> _Problem details_
Reprint the whole of the data exactly.

> _Records shown_
┄┄┄┄┄┄┄┄┄┄┄┄┄┄┄┄┄┄┄┄
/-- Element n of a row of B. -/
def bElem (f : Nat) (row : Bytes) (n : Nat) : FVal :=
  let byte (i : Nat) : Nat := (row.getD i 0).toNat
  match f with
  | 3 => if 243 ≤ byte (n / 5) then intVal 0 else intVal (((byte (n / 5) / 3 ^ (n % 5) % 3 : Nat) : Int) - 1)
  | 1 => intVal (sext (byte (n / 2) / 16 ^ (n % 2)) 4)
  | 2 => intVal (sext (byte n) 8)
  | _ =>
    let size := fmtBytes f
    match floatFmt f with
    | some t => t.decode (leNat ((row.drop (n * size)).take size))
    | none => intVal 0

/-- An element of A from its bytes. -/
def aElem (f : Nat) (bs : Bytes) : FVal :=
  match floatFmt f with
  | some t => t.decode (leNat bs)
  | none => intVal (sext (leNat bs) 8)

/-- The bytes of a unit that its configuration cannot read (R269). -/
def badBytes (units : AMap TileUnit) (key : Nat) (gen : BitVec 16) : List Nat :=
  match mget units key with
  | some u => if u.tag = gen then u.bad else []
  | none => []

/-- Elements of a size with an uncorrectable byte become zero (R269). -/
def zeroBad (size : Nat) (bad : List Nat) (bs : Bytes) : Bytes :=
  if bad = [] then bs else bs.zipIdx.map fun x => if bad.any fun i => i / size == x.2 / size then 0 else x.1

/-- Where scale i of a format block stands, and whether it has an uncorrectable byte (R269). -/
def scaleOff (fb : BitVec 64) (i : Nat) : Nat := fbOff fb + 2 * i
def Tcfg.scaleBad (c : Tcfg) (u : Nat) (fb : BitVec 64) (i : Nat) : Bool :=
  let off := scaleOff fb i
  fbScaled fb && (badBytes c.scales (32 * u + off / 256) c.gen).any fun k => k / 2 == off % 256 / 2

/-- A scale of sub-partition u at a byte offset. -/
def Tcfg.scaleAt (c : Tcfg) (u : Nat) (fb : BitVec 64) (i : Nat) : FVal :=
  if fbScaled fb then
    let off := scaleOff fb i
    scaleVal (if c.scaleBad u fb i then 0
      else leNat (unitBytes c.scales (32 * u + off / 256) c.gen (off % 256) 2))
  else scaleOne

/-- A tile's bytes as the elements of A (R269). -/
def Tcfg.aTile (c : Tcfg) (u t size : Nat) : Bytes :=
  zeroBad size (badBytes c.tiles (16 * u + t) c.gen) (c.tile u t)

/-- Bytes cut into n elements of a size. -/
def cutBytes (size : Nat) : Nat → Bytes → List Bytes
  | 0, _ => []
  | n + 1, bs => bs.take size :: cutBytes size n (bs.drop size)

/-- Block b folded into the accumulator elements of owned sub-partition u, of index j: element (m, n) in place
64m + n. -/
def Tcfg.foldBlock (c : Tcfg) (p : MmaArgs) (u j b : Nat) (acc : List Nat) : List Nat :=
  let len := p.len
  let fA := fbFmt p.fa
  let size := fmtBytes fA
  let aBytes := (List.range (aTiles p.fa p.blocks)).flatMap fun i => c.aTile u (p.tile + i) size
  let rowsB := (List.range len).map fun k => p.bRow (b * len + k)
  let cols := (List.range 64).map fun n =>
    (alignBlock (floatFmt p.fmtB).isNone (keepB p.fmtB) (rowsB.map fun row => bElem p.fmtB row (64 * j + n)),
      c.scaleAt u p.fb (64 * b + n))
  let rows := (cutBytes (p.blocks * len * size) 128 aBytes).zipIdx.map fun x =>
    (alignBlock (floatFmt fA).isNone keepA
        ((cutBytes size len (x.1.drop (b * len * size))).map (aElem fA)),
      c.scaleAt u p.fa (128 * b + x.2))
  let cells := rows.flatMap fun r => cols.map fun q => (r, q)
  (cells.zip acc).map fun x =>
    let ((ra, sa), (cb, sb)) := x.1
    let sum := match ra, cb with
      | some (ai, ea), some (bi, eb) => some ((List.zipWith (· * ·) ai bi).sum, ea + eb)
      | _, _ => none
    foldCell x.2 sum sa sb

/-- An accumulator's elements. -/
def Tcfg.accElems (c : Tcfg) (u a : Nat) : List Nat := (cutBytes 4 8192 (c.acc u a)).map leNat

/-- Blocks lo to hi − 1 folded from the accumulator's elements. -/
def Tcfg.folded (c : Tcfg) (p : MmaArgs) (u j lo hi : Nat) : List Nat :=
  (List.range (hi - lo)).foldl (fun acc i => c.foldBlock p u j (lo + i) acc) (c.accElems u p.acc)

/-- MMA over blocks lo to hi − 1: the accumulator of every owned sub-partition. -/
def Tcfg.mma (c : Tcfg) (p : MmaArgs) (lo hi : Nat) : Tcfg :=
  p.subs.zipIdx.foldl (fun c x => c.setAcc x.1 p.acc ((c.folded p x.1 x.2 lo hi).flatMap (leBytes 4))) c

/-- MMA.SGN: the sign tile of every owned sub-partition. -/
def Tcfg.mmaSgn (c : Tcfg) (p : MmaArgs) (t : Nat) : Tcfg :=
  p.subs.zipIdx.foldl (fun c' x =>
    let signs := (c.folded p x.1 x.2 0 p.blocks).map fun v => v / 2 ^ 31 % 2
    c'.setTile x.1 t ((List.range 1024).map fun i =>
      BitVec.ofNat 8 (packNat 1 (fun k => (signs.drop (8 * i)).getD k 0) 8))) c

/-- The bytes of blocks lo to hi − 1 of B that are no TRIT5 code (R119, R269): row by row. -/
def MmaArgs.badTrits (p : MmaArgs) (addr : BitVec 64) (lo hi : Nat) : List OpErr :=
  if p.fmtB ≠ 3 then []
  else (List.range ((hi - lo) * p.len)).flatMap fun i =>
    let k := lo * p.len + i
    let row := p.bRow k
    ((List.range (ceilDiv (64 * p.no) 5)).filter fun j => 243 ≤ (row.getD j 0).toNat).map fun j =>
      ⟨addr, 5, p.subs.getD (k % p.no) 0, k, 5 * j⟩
┄┄┄┄┄┄┄┄┄┄┄┄┄┄┄┄┄┄┄┄
> _Completed exercise_
/-- Element n of a row of B. -/
def bElem (f : Nat) (row : Bytes) (n : Nat) : FVal :=
  let byte (i : Nat) : Nat := (row.getD i 0).toNat
  match f with
  | 3 => if 243 ≤ byte (n / 5) then intVal 0 else intVal (((byte (n / 5) / 3 ^ (n % 5) % 3 : Nat) : Int) - 1)
  | 1 => intVal (sext (byte (n / 2) / 16 ^ (n % 2)) 4)
  | 2 => intVal (sext (byte n) 8)
  | _ =>
    let size := fmtBytes f
    match floatFmt f with
    | some t => t.decode (leNat ((row.drop (n * size)).take size))
    | none => intVal 0

/-- An element of A from its bytes. -/
def aElem (f : Nat) (bs : Bytes) : FVal :=
  match floatFmt f with
  | some t => t.decode (leNat bs)
  | none => intVal (sext (leNat bs) 8)

/-- The bytes of a unit that its configuration cannot read (R269). -/
def badBytes (units : AMap TileUnit) (key : Nat) (gen : BitVec 16) : List Nat :=
  match mget units key with
  | some u => if u.tag = gen then u.bad else []
  | none => []

/-- Elements of a size with an uncorrectable byte become zero (R269). -/
def zeroBad (size : Nat) (bad : List Nat) (bs : Bytes) : Bytes :=
  if bad = [] then bs else bs.zipIdx.map fun x => if bad.any fun i => i / size == x.2 / size then 0 else x.1

/-- Where scale i of a format block stands, and whether it has an uncorrectable byte (R269). -/
def scaleOff (fb : BitVec 64) (i : Nat) : Nat := fbOff fb + 2 * i
def Tcfg.scaleBad (c : Tcfg) (u : Nat) (fb : BitVec 64) (i : Nat) : Bool :=
  let off := scaleOff fb i
  fbScaled fb && (badBytes c.scales (32 * u + off / 256) c.gen).any fun k => k / 2 == off % 256 / 2

/-- A scale of sub-partition u at a byte offset. -/
def Tcfg.scaleAt (c : Tcfg) (u : Nat) (fb : BitVec 64) (i : Nat) : FVal :=
  if fbScaled fb then
    let off := scaleOff fb i
    scaleVal (if c.scaleBad u fb i then 0
      else leNat (unitBytes c.scales (32 * u + off / 256) c.gen (off % 256) 2))
  else scaleOne

/-- A tile's bytes as the elements of A (R269). -/
def Tcfg.aTile (c : Tcfg) (u t size : Nat) : Bytes :=
  zeroBad size (badBytes c.tiles (16 * u + t) c.gen) (c.tile u t)

/-- Bytes cut into n elements of a size. -/
def cutBytes (size : Nat) : Nat → Bytes → List Bytes
  | 0, _ => []
  | n + 1, bs => bs.take size :: cutBytes size n (bs.drop size)

/-- Block b folded into the accumulator elements of owned sub-partition u, of index j: element (m, n) in place
64m + n. -/
def Tcfg.foldBlock (c : Tcfg) (p : MmaArgs) (u j b : Nat) (acc : List Nat) : List Nat :=
  let len := p.len
  let fA := fbFmt p.fa
  let size := fmtBytes fA
  let aBytes := (List.range (aTiles p.fa p.blocks)).flatMap fun i => c.aTile u (p.tile + i) size
  let rowsB := (List.range len).map fun k => p.bRow (b * len + k)
  let cols := (List.range 64).map fun n =>
    (alignBlock (floatFmt p.fmtB).isNone (keepB p.fmtB) (rowsB.map fun row => bElem p.fmtB row (64 * j + n)),
      c.scaleAt u p.fb (64 * b + n))
  let rows := (cutBytes (p.blocks * len * size) 128 aBytes).zipIdx.map fun x =>
    (alignBlock (floatFmt fA).isNone keepA
        ((cutBytes size len (x.1.drop (b * len * size))).map (aElem fA)),
      c.scaleAt u p.fa (128 * b + x.2))
  let cells := rows.flatMap fun r => cols.map fun q => (r, q)
  (cells.zip acc).map fun x =>
    let ((ra, sa), (cb, sb)) := x.1
    let sum := match ra, cb with
      | some (ai, ea), some (bi, eb) => some ((List.zipWith (· * ·) ai bi).sum, ea + eb)
      | _, _ => none
    foldCell x.2 sum sa sb

/-- An accumulator's elements. -/
def Tcfg.accElems (c : Tcfg) (u a : Nat) : List Nat := (cutBytes 4 8192 (c.acc u a)).map leNat

/-- Blocks lo to hi − 1 folded from the accumulator's elements. -/
def Tcfg.folded (c : Tcfg) (p : MmaArgs) (u j lo hi : Nat) : List Nat :=
  (List.range (hi - lo)).foldl (fun acc i => c.foldBlock p u j (lo + i) acc) (c.accElems u p.acc)

/-- MMA over blocks lo to hi − 1: the accumulator of every owned sub-partition. -/
def Tcfg.mma (c : Tcfg) (p : MmaArgs) (lo hi : Nat) : Tcfg :=
  p.subs.zipIdx.foldl (fun c x => c.setAcc x.1 p.acc ((c.folded p x.1 x.2 lo hi).flatMap (leBytes 4))) c

/-- MMA.SGN: the sign tile of every owned sub-partition. -/
def Tcfg.mmaSgn (c : Tcfg) (p : MmaArgs) (t : Nat) : Tcfg :=
  p.subs.zipIdx.foldl (fun c' x =>
    let signs := (c.folded p x.1 x.2 0 p.blocks).map fun v => v / 2 ^ 31 % 2
    c'.setTile x.1 t ((List.range 1024).map fun i =>
      BitVec.ofNat 8 (packNat 1 (fun k => (signs.drop (8 * i)).getD k 0) 8))) c

/-- The bytes of blocks lo to hi − 1 of B that are no TRIT5 code (R119, R269): row by row. -/
def MmaArgs.badTrits (p : MmaArgs) (addr : BitVec 64) (lo hi : Nat) : List OpErr :=
  if p.fmtB ≠ 3 then []
  else (List.range ((hi - lo) * p.len)).flatMap fun i =>
    let k := lo * p.len + i
    let row := p.bRow k
    ((List.range (ceilDiv (64 * p.no) 5)).filter fun j => 243 ≤ (row.getD j 0).toNat).map fun j =>
      ⟨addr, 5, p.subs.getD (k % p.no) 0, k, 5 * j⟩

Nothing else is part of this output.